Recall that kwcoco has a list of image dictionaries. Each image may contain a "video_id" that references a video sequence it is part of. Each image can contain multiple auxiliary-images (i.e. assets).
In the common case, images do not contain any auxiliary / asset files. Assets (or auxiliary files) are mainly used in multispectral or multimodal datasets. If an image has auxiliary files, these will be stored as a list of auxiliary dictionaries in the image dictionary.
For example a multispectral video with may look like this:
"videos": [ { "name": "TheVideoName", "width": 300, "height": 400 }, ] "images": [ { "name": "TheImageName", "width": 600, "height": 800, "video_id": 1, "frame_index": 0, "warp_img_to_vid": {"scale": 0.5}, "assets": [ { "file_name": "band1.tif", "warp_aux_to_img": {"scale": 2.0}, "width": 300, "height": 400 "channels": "band1", "num_bands": 1, }, { "file_name": "band2.tif", "warp_aux_to_img": {"scale": 1.0}, "channels": "band2", "num_bands": 1, }, ], }, ]
A rgb-video with no assets with may look like this:
"videos": [ { "name": "TheVideoName", "width": 300, "height": 400 }, ] "images": [ { "name": "TheImageName", "width": 600, "height": 800, "video_id": 1, "frame_index": 0, "warp_img_to_vid": {"scale": 0.5}, "file_name": "images/the_image.jpg" "channels": "r|g|b", "num_bands": 3, }, ]
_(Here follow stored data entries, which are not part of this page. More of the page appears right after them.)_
/-- Parks an operation on the faults of a segment, recording each page (R90, R91); the translations that it holds are given up. The queue
is shown as parked where its oldest started descriptor is (Table 5.11). -/
def State.park (s : State) (o : Op) (seg : Nat) (pages : List (Nat × Nat)) (write : Bool) : State :=
  let (eng, src) := o.engine
  let s := s.updOp o.ref fun x => { x with phase := .parked .silent, seg := seg, buf := [], xl := [] }
  let base := o.buffer write
  let s := s.updJrec o.jrec fun j => { j with state := .parked, parked := true, resume := (base + o.bytesDone write seg) / pageSize - base / pageSize }
  let x := s.queue o.ref.fn o.ref.q
  let s := if s.oldestStarted o ∧ x.state = .active then s.setQueue o.ref.fn o.ref.q { x with state := .parked } else s
  let s := pages.foldl (fun t p => t.recordFault o.ref.fn { ref := some o.ref, eng := eng, source := src, jrec := o.jrec.getD 0xFFFFFFFF,
                                                            page := p.1, reason := p.2, write := write || p.2 == 2 }) (s.parkLast o.ref)
  s.showParked o.ref.fn

/-- Whether an operation of the transport requester is one on a QP. -/
def State.onQp (s : State) (o : Op) : Bool := o.d.opcode == 0x12 || (remoteOp o.d.opcode && s.keyTarget o.ref.fn o.d.qp o.d.rkey != .owned)

/-- The place of an operation among those that its QP has admitted. -/
def Qp.placeOf (x : Qp) (r : OpRef) : Option Nat := x.ops.findIdx? fun t => t.owner == .queue r && !t.ended

/-- Whether an operation is parked. -/
def Op.isParked (o : Op) : Bool :=
  match o.phase with
  | .parked _ => true
  | _ => false

/-- Whether a descriptor of the host-port DMA engine that stands earlier in the same queue is parked: every later descriptor of the queue is
parked behind it (Table 3.14). -/
def State.behindQueue (s : State) (o : Op) : Bool :=
  let old := (s.queue o.ref.fn o.ref.q).oldest
  s.ops.any fun x => x.isParked && x.d.dma && x.ref.fn == o.ref.fn && x.ref.q == o.ref.q &&
    decide (subMod 32 x.ref.pos old < subMod 32 o.ref.pos old)

/-- Whether an earlier descriptor of the same queue (DMA), or an earlier operation of the same strict QP whatever its queue (transport), is
parked (Table 3.14). -/
def State.behindParked (s : State) (o : Op) : Bool :=
  s.behindQueue o || s.ops.any fun x =>
    x.isParked && x.ref != o.ref &&
      (!o.d.dma && s.onQp o && s.onQp x && x.d.qp == o.d.qp && !(s.qp o.d.qp).relaxed &&
          (match (s.qp o.d.qp).placeOf x.ref, (s.qp o.d.qp).placeOf o.ref with
           | some i, some j => decide (i < j)
           | none, some _ => false
           | _, none => true))

/-- Parks an operation behind a parked one, without an entry. -/
def State.parkBehind (s : State) (o : Op) : State :=
  ((s.updOp o.ref fun x => { x with phase := .parked .behind, xl := [] }).parkLast o.ref).showParked o.ref.fn

/-! ### Reading a local buffer -/

/-- The bytes of an aligned 8-byte read of the turnstile space (R50): a value, or an owner field. -/
def State.tsWord (s : State) (off : Nat) : List Byte :=
  leBytes (if off % 16 = 8 then (s.turn (off / 16)).ownerField else (s.turn (off / 16)).value) 8

/-- Outcome of the wish to have bytes of a local buffer. -/
inductive Gather where
  /-- The bytes are at hand. -/
  | data (s : State) (bs : List Byte)
  /-- Reads of the host have been issued; what is already at hand is kept with the operation. -/
  | reads (s : State)
  /-- The function may not read its host now, or HBM holds accesses to the buffer: nothing has happened. -/
  | wait
  deriving DecidableEq, Repr

/-- Reads one piece of a buffer in one page: from HBM into the operation's buffer, or by host reads under tags, each of at most
Max_Read_Request_Size (R100). -/
def State.gatherPiece (g : Engine) (r : OpRef) (base : Nat) (acc : Option State) (p : Nat × Nat) : Option State :=
  match acc with
  | none => none
  | some s =>
    match s.xlated g p.1 .read with
    | .ok e =>
      let s := s.xlUse g e
      if e.hbm then
        let s := s.countLines 0x50 (e.at p.1 % 2 ^ 44) p.2
        some (s.updOp r fun o => { o with buf := AMap.put o.buf (p.1 - base) (s.hbmRead (e.at p.1 % 2 ^ 44) p.2) })
      else some ((sizedPieces (s.maxRead g.fn) 0 p.2).foldl (fun t c =>
        t.issueRead e (e.at p.1 + c.1) c.2 (s.noSnoop e) (.data r (p.1 - base + c.1) c.2)) s)
    | _ => none

/-- Counts the lines of a buffer of host addresses that lies in HBM (Table 20.10). -/
def State.countHa (s : State) (g : Engine) (ha len : Nat) : State :=
  (pieces ha len).foldl (fun t p =>
    match t.xlated g p.1 .read with
    | .ok e => (t.xlUse g e).countLines 0x50 (e.at p.1 % 2 ^ 44) p.2
    | _ => t) s

/-- Whether new accesses to a local buffer wait, as far as it lies in HBM (R396, R397, R410). -/
def State.bufBusy (s : State) (g : Engine) (kind : Bool) (addr len : Nat) (acc : Access) : Bool :=
  if kind then fgaSpace addr == 0 && s.hbmBusy (fgaOff addr) len
  else s.hbmHolding && (pieces addr len).any fun p =>
    match s.xlated g p.1 acc with
    | .ok e => e.hbm && s.hbmBusy (e.at p.1 % 2 ^ 44) p.2
    | _ => false

/-- Reads len bytes of a local buffer that translates throughout; offsets in the operation's buffer count from base. A read of registers
is performed at the end of the command (log entry 111). -/
def State.gather (s : State) (o : Op) (kind : Bool) (addr len : Nat) : Gather :=
  if s.bufBusy (s.opEng o) kind addr len .read then .wait
  else if kind ∧ fgaSpace addr = 1 then .data s (s.tsWord (fgaOff addr))
  else if kind ∧ fgaSpace addr = 2 then
    .reads { (s.updOp o.ref fun x => { x with phase := .gather, buf := [] }) with dcsIn := s.dcsIn ++ [.fetch o.ref (fgaOff addr) len] }
  else if kind then .data ((s.ownUse o.ref.fn (s.opEng o).loc addr len).countLines 0x50 (fgaOff addr) len) (s.hbmRead (fgaOff addr) len)
  else
    let g := s.opEng o
    match s.haReadHbm g addr len with
    | some bs => .data ((s.countHa g addr len).countPages g addr len .read) bs
    | none =>
      if !s.hostOpen o.ref.fn then .wait
      else
        let held := s.holdRange g addr len .read
        match (pieces addr len).foldl (State.gatherPiece g o.ref addr) (some (s.updOp o.ref fun x => { x with buf := [] })) with
        | some t => .reads ((t.updOp o.ref fun x => { x with phase := .gather, xl := x.xl ++ held }).countPages g addr len .read)
        | none => .wait

/-- The bytes an operation has gathered, in order of their offsets. -/
def Op.bytes (o : Op) : List Byte := o.buf.foldr (fun e bs => e.2 ++ bs) []

/-- Writes bytes to a receive buffer of a kind: HBM, registers at the end of the command (log entry 111), or by host address; none where a
translation fails. -/
def State.putRecv (s : State) (g : Engine) (kind : Bool) (addr : Nat) (bs : List Byte) : Option State :=
  if kind ∧ fgaSpace addr = 2 then some { s with dcsIn := s.dcsIn ++ [.put g.fn (fgaOff addr) bs] }
  else if kind then some ((s.ownUse g.fn g.loc addr bs.length).hbmWrite (fgaOff addr) bs) else s.haWrite g addr bs (s.fn g.fn).relaxed

/-- Writes bytes to a local buffer, as a host-port DMA engine or a transport requester, whose accesses are counted (R98). -/
def State.putLocal (s : State) (g : Engine) (kind : Bool) (addr : Nat) (bs : List Byte) : Option State :=
  (s.putRecv g kind addr bs).map fun t => if kind then t else t.countPages g addr bs.length .write

/-- How far a local range of a kind may be used: its check of R55, or its translation. -/
def State.localRange (s : State) (g : Engine) (kind : Bool) (addr len : Nat) (acc : Access) : RangeRes :=
  if kind then (match s.bufferCheck g.fn addr len (acc != .read) with | some st => .err 0 st | none => .ok)
  else if len = 0 then .ok
  else s.range g addr len acc

/-- Bytes a range result leaves usable out of len. -/
def RangeRes.usable (r : RangeRes) (len : Nat) : Nat :=
  match r with
  | .ok => len
  | .walk d _ => d
  | .faults d _ => d
  | .err d _ => d

/-- Deals with a problem of a local range: a table to be read, a fault, or an error, told to k. -/
def State.meetRange (s : State) (o : Op) (res : RangeRes) (write : Bool) (k : State → Status → State) : State :=
  match res with
  | .ok => s
  | .walk _ ha => s.opWalks o ha (if write then .write else .read)
  | .faults _ pages => s.park o o.seg pages write
  | .err _ st => k s st

/-- Whether every page of a buffer of host addresses translates to HBM. -/
def State.allHbm (s : State) (g : Engine) (ha len : Nat) : Bool :=
  (pieces ha len).all fun p => match s.xlated g p.1 .write with
    | .ok e => e.hbm
    | _ => false

/-- Whether a local buffer may be written now: in host memory while the host may be reached (R112), in HBM while it holds no accesses to it. -/
def State.mayPut (s : State) (g : Engine) (kind : Bool) (addr len : Nat) : Bool :=
  (kind || s.hostOpen g.fn || s.allHbm g addr len) && !s.bufBusy g kind addr len .write

/-- Leaves a local buffer undefined, as far as it may be written: free bytes where that lies in HBM; a buffer in host memory is the
host's, and nothing is sent to it, nor to registers. -/
def State.leaveUnknown (s : State) (g : Engine) (kind : Bool) (addr len : Nat) : State :=
  let n := min len ((s.localRange g kind addr len .write).usable len)
  if n = 0 ∨ (kind ∧ fgaSpace addr ≠ 0) then s
  else if kind || s.allHbm g addr n then
    let t := { s with freeCount := s.freeCount + 1 }
    (t.putLocal g kind addr ((List.range n).map (Config.freeByte s.freeCount))).getD t
  else s

end Machine
end Sys2Proof
end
There are 3 coordinate spaces that we are concerned about in kwcoco.
- Asset Space - all the images are in their native on-disk resolutions.
- Image Space - coordinates that belong to the base image or the coordinate that all "auxiliary" images are aligned to.
- Video Spce - the coordinates that all images in a video sequence are aligned to.
The following visualizes these key spaces:
NOTE: we use the terms "auxiliary" and "asset" interchangeably. The code was originally written using "auxiliary", but we later switched to "asset". Terminology will vary based on when something was written, eventually we will deprecate all instances of "auxiliary" and only refer to "assets".
Each "asset" / "auxiliary" dictionary, if they exist, contains a
warp_aux_to_img
transform that aligns the auxiliary image into the common
"image-space".
Each "image" dictionary in a video sequence contains a warp_img_to_vid
transform that aligns anything in image space into video space such that all
frames in the video are aligned.
If these transforms are unspecified they are assumed to be the identity transform (i.e. no change), so they are only needed if your on-disk data is not already aligned (which can be desirable to save disk-space and reduce resampling artifacts).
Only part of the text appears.